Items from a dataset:
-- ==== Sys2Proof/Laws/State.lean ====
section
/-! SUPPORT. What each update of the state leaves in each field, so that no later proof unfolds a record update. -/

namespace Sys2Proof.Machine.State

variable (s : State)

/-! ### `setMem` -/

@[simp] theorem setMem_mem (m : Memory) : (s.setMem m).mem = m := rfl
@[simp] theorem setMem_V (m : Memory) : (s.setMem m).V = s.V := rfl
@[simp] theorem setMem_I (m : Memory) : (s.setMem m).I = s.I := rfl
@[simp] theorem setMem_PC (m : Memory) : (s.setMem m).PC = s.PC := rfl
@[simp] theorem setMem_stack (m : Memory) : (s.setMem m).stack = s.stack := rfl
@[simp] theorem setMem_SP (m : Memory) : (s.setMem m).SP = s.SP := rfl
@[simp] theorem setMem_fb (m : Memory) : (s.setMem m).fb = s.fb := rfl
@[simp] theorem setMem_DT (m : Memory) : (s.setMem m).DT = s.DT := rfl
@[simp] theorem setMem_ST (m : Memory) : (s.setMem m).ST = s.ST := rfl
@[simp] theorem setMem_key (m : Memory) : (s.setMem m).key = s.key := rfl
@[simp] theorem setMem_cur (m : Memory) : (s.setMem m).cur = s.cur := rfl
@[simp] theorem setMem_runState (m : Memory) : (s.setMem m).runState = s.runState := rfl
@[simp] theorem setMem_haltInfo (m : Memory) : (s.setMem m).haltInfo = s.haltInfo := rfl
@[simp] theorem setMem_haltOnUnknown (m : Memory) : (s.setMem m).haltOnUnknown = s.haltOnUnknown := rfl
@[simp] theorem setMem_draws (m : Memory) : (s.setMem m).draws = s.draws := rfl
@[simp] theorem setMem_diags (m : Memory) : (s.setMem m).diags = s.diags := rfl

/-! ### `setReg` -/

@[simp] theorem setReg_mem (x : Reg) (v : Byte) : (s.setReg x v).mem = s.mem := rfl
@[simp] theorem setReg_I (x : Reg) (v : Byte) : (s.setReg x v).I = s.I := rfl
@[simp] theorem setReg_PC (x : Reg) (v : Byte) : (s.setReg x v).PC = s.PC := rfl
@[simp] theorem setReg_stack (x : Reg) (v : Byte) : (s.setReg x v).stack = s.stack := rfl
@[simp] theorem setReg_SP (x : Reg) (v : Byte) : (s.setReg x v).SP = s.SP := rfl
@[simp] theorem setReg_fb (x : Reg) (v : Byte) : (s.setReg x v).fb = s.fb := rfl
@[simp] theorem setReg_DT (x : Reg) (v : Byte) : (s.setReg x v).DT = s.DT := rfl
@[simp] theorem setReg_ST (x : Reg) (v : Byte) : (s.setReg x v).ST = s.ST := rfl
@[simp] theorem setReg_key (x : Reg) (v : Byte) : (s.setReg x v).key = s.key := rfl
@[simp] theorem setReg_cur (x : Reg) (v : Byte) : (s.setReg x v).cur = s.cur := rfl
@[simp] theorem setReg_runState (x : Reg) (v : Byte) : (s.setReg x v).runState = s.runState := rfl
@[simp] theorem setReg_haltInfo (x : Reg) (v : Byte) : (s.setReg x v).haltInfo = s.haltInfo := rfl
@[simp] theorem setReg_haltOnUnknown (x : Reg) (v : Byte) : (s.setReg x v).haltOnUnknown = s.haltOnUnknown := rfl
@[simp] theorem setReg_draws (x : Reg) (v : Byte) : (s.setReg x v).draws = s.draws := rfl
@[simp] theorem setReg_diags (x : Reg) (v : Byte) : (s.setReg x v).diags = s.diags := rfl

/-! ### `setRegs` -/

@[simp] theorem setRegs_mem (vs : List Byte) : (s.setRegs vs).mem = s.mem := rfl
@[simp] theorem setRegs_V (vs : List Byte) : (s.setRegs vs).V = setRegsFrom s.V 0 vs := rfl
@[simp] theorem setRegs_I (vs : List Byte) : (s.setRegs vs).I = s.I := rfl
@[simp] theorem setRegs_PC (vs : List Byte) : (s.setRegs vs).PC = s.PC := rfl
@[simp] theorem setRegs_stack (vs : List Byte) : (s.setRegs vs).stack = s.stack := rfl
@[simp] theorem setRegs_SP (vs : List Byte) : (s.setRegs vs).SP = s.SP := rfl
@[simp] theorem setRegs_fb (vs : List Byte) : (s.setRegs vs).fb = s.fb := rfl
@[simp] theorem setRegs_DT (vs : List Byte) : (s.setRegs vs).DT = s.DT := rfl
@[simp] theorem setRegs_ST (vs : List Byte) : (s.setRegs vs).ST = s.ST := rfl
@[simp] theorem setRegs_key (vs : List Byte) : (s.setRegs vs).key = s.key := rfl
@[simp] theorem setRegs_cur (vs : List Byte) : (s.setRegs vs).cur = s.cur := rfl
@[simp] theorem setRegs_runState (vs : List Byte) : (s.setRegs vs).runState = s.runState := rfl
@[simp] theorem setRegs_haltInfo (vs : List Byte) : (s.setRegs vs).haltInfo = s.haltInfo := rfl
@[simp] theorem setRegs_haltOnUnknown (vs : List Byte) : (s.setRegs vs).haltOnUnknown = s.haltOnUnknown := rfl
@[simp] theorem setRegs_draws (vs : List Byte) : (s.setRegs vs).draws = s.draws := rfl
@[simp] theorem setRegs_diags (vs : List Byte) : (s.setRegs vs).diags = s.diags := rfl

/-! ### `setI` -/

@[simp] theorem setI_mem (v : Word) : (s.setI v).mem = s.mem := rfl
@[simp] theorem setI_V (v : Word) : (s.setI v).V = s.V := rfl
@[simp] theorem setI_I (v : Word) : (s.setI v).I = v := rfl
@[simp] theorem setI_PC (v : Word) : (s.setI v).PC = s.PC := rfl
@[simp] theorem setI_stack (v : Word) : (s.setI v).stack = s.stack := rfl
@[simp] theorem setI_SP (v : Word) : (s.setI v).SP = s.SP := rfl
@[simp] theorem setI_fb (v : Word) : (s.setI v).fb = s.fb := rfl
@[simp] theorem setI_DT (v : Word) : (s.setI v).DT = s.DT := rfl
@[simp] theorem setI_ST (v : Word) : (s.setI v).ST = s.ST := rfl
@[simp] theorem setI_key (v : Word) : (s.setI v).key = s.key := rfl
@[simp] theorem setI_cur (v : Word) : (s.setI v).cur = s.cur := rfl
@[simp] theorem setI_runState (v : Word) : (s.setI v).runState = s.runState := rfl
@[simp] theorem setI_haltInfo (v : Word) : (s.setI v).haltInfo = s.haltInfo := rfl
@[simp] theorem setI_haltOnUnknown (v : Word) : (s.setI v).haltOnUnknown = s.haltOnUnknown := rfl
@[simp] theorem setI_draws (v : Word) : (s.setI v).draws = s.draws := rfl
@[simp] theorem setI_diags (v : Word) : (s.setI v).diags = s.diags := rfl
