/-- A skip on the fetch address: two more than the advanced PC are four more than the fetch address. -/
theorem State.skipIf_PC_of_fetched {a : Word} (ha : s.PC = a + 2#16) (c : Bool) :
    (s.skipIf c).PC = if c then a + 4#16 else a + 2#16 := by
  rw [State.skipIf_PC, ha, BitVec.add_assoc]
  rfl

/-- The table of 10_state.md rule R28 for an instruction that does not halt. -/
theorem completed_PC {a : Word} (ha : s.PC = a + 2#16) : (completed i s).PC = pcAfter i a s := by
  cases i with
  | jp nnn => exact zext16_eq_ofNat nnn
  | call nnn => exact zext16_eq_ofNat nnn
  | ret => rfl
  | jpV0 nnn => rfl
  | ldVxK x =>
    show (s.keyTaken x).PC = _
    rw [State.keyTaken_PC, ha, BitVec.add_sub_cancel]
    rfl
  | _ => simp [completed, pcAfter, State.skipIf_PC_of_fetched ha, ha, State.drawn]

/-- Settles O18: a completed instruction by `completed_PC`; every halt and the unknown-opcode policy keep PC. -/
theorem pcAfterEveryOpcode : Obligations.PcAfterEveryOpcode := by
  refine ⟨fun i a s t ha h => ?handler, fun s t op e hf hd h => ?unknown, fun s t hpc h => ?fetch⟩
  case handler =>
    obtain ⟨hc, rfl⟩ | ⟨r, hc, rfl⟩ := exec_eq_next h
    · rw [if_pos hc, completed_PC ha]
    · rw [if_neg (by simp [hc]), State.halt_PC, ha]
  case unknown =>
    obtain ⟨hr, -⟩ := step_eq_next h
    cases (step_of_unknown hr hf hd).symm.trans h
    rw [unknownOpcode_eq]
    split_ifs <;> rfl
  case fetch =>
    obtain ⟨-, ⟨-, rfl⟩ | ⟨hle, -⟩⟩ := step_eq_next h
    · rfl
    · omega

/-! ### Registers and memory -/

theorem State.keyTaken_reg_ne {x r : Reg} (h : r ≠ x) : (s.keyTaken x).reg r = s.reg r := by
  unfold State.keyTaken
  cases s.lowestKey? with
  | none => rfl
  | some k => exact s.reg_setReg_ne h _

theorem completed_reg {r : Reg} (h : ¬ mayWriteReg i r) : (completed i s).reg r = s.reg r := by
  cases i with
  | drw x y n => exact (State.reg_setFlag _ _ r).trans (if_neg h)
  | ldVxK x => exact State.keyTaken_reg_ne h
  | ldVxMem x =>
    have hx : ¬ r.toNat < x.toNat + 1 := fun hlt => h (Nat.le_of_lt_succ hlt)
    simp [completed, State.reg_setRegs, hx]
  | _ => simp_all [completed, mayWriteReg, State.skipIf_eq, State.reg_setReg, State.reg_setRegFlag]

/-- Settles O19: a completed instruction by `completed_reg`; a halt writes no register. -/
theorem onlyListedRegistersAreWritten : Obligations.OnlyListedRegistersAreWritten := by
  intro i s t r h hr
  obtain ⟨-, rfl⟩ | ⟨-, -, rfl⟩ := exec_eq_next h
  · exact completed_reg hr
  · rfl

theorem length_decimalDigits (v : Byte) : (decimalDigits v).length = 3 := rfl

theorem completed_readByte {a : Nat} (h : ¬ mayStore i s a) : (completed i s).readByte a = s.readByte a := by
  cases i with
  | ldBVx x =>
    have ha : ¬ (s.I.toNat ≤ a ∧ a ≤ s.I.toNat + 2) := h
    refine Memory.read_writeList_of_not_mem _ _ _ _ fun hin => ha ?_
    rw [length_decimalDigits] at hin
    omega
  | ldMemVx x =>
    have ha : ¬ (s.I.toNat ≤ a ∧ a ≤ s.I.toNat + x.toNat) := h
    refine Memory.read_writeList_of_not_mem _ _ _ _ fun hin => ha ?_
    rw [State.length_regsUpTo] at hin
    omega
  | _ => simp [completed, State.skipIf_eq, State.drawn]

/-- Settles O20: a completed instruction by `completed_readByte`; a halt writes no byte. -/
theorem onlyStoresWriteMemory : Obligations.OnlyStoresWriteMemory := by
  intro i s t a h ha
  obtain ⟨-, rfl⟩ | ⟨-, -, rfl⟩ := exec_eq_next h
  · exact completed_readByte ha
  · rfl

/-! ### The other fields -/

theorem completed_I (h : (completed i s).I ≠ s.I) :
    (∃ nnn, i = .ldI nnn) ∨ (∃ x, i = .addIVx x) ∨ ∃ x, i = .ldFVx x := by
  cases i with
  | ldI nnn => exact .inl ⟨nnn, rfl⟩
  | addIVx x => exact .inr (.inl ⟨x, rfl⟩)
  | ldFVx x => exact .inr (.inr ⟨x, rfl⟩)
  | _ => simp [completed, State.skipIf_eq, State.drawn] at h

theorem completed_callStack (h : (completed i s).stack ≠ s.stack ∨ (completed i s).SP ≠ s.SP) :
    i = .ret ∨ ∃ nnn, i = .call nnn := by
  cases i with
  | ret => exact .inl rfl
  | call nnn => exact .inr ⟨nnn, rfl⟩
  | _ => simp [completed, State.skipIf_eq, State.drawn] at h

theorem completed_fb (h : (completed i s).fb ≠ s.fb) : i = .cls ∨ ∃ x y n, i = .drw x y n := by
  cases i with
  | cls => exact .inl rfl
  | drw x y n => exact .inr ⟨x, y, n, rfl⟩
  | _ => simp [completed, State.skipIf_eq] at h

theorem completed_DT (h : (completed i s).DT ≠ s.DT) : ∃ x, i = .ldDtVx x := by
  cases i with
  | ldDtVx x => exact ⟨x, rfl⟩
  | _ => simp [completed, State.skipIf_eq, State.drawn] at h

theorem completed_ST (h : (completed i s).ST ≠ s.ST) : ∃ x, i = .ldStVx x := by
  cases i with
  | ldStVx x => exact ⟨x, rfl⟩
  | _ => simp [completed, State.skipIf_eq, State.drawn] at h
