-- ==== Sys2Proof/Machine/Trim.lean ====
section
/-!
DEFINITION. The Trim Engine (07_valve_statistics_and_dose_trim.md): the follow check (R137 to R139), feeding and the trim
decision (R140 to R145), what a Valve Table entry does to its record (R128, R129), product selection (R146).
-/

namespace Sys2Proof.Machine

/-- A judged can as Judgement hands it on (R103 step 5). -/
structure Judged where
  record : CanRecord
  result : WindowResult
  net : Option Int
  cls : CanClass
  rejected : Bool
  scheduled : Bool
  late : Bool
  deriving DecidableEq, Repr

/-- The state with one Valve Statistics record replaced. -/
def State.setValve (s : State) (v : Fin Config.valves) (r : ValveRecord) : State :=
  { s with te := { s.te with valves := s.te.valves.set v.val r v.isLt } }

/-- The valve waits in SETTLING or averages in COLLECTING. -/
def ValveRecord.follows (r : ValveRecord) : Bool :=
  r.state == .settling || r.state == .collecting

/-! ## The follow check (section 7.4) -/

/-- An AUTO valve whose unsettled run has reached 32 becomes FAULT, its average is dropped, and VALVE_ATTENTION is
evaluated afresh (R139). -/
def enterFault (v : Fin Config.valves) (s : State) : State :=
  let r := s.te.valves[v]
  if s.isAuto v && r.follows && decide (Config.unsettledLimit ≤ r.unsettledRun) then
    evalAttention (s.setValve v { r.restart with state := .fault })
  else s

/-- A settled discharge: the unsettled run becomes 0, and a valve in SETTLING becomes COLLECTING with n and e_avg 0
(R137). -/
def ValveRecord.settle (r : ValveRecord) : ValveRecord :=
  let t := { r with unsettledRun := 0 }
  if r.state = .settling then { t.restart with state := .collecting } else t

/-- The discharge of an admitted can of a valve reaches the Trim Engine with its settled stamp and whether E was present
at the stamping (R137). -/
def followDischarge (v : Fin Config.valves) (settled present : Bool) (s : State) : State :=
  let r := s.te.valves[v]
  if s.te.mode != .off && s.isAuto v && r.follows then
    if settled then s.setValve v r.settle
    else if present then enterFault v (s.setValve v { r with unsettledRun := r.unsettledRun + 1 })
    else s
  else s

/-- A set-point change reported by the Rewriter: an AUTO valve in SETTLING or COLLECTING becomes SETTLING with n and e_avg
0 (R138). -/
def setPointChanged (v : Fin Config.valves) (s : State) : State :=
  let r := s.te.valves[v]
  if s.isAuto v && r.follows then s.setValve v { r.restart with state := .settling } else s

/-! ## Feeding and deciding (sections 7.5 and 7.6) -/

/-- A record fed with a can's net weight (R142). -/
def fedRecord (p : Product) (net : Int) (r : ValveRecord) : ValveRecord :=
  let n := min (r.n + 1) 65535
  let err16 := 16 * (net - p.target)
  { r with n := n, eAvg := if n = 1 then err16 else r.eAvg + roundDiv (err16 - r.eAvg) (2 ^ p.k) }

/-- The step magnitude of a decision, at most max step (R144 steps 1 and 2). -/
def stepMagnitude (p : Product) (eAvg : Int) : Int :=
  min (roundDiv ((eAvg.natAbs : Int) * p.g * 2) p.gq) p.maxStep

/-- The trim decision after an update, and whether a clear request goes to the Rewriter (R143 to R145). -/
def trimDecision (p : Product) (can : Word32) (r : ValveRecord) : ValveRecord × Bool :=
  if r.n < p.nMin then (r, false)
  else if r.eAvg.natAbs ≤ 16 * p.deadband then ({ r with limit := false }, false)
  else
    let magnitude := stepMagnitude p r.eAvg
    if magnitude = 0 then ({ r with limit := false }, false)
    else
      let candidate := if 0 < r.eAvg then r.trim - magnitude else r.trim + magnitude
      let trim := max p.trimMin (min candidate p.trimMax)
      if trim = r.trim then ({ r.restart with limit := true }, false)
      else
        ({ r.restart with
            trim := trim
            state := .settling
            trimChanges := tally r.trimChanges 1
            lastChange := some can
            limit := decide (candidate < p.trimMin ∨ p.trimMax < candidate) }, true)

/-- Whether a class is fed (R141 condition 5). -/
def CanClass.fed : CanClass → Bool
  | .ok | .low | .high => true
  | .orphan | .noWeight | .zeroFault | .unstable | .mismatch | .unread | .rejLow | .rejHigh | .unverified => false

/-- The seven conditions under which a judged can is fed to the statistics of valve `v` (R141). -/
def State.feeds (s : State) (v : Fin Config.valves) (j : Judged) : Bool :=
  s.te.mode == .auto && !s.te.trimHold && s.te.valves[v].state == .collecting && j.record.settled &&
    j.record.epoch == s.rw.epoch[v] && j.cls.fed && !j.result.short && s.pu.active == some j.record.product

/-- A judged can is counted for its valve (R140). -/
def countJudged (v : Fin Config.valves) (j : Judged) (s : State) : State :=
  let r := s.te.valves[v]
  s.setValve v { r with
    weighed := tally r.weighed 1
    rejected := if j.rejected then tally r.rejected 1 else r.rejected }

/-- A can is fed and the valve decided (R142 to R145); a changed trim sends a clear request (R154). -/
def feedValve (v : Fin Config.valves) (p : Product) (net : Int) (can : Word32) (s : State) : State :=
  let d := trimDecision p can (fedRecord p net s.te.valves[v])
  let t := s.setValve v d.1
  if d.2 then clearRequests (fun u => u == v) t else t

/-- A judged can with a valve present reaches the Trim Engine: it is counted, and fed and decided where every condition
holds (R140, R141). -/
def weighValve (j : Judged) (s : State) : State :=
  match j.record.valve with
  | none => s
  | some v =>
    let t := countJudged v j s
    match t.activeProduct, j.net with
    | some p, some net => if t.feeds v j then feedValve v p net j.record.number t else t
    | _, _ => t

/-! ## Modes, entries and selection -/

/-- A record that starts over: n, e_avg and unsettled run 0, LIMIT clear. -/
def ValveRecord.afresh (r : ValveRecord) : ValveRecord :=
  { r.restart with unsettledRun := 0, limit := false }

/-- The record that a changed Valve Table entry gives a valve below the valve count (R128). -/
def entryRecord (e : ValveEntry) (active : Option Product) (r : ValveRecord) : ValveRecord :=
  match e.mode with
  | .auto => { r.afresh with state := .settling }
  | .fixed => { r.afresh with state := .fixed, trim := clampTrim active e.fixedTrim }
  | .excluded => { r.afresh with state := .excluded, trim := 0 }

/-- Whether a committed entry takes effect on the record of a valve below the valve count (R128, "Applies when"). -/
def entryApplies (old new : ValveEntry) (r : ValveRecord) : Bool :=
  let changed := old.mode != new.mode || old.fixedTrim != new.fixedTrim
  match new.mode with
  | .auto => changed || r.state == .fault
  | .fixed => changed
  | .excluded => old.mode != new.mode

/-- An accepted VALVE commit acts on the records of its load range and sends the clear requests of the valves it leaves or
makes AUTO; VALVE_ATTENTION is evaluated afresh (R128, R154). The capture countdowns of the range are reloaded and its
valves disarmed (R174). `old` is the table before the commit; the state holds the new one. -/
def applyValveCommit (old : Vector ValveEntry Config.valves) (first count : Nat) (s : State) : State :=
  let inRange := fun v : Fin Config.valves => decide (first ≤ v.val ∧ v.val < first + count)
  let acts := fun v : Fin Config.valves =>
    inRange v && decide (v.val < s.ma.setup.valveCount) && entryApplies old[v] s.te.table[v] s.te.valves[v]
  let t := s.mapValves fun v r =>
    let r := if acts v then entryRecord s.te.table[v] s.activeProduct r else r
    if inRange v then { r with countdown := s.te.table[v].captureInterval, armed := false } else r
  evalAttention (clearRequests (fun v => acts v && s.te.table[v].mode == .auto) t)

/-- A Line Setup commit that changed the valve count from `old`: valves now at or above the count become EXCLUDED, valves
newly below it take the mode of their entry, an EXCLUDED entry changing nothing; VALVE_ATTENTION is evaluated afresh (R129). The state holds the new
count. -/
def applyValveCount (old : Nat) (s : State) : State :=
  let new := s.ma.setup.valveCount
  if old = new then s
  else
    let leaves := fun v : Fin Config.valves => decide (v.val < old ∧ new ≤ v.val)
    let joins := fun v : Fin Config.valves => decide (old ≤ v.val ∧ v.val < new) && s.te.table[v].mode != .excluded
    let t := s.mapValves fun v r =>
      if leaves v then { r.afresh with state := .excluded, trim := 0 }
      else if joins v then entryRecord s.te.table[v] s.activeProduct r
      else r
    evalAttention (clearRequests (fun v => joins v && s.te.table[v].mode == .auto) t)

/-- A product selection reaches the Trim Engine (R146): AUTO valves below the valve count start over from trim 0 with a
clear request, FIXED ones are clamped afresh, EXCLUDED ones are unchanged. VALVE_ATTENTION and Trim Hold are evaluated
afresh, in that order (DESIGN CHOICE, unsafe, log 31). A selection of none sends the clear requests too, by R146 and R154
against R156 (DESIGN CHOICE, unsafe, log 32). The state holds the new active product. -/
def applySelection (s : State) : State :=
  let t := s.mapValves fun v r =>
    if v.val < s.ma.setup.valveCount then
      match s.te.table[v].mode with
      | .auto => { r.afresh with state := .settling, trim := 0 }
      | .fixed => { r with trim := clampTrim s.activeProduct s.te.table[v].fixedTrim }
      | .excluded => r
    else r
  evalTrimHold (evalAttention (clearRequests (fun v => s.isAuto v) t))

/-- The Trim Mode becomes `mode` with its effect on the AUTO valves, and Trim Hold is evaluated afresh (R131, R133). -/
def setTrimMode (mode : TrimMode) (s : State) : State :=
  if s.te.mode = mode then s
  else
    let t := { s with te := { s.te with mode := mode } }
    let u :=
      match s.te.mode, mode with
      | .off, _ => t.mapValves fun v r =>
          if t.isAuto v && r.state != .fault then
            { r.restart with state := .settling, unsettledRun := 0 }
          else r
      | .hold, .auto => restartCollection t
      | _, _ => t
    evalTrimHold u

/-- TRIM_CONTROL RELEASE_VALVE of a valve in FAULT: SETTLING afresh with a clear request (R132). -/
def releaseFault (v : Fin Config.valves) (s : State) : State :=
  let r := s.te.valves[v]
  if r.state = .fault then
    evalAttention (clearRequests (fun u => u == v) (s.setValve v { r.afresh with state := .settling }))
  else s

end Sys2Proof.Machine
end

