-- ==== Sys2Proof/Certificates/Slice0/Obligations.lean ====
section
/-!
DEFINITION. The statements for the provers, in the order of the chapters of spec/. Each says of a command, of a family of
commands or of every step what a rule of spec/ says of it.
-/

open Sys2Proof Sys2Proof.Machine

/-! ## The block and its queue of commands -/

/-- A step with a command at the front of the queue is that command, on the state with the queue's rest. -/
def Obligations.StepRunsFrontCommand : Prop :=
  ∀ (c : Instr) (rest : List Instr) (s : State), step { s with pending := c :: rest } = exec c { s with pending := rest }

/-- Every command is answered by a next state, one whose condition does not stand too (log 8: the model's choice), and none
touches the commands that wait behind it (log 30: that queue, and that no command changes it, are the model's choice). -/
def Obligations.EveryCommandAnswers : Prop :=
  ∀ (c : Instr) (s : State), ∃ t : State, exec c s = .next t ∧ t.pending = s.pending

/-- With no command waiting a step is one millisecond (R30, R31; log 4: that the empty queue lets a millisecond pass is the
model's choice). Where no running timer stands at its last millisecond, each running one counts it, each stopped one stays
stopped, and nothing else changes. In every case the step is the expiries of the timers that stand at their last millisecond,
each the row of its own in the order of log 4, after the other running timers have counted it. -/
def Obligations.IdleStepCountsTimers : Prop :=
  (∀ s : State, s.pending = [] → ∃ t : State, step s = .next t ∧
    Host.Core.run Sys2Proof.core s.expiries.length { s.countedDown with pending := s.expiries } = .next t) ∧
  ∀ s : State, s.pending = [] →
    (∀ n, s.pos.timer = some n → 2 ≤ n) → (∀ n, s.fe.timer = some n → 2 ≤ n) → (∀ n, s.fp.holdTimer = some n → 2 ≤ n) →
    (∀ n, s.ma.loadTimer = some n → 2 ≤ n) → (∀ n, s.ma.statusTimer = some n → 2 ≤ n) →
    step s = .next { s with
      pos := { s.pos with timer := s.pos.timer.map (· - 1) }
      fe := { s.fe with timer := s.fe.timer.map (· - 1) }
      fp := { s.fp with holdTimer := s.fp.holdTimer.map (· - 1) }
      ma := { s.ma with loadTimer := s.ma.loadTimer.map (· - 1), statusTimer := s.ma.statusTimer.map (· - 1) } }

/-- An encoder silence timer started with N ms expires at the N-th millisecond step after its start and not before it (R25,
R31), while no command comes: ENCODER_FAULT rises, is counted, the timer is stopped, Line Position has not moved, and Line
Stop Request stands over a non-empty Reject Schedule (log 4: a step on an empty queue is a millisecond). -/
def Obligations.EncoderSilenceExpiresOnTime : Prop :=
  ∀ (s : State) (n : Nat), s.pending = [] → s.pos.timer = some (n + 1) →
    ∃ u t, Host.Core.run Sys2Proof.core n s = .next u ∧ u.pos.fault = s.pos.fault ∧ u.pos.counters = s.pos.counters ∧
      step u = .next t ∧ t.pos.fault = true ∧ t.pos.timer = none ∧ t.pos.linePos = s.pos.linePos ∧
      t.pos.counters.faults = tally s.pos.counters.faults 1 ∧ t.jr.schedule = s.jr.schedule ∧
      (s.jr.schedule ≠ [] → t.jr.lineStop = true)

[To do] Could you restate word for word the lines above from the one containing "s).reg r = s.reg r := by" through the one containing "simp [completed, State.reg_setRegs, hx]", both included, and nothing else?

[Completed exercise]
theorem completed_reg {r : Reg} (h : ¬ mayWriteReg i r) : (completed i s).reg r = s.reg r := by
  cases i with
  | drw x y n => exact (State.reg_setFlag _ _ r).trans (if_neg h)
  | ldVxK x => exact State.keyTaken_reg_ne h
  | ldVxMem x =>
    have hx : ¬ r.toNat < x.toNat + 1 := fun hlt => h (Nat.le_of_lt_succ hlt)
    simp [completed, State.reg_setRegs, hx]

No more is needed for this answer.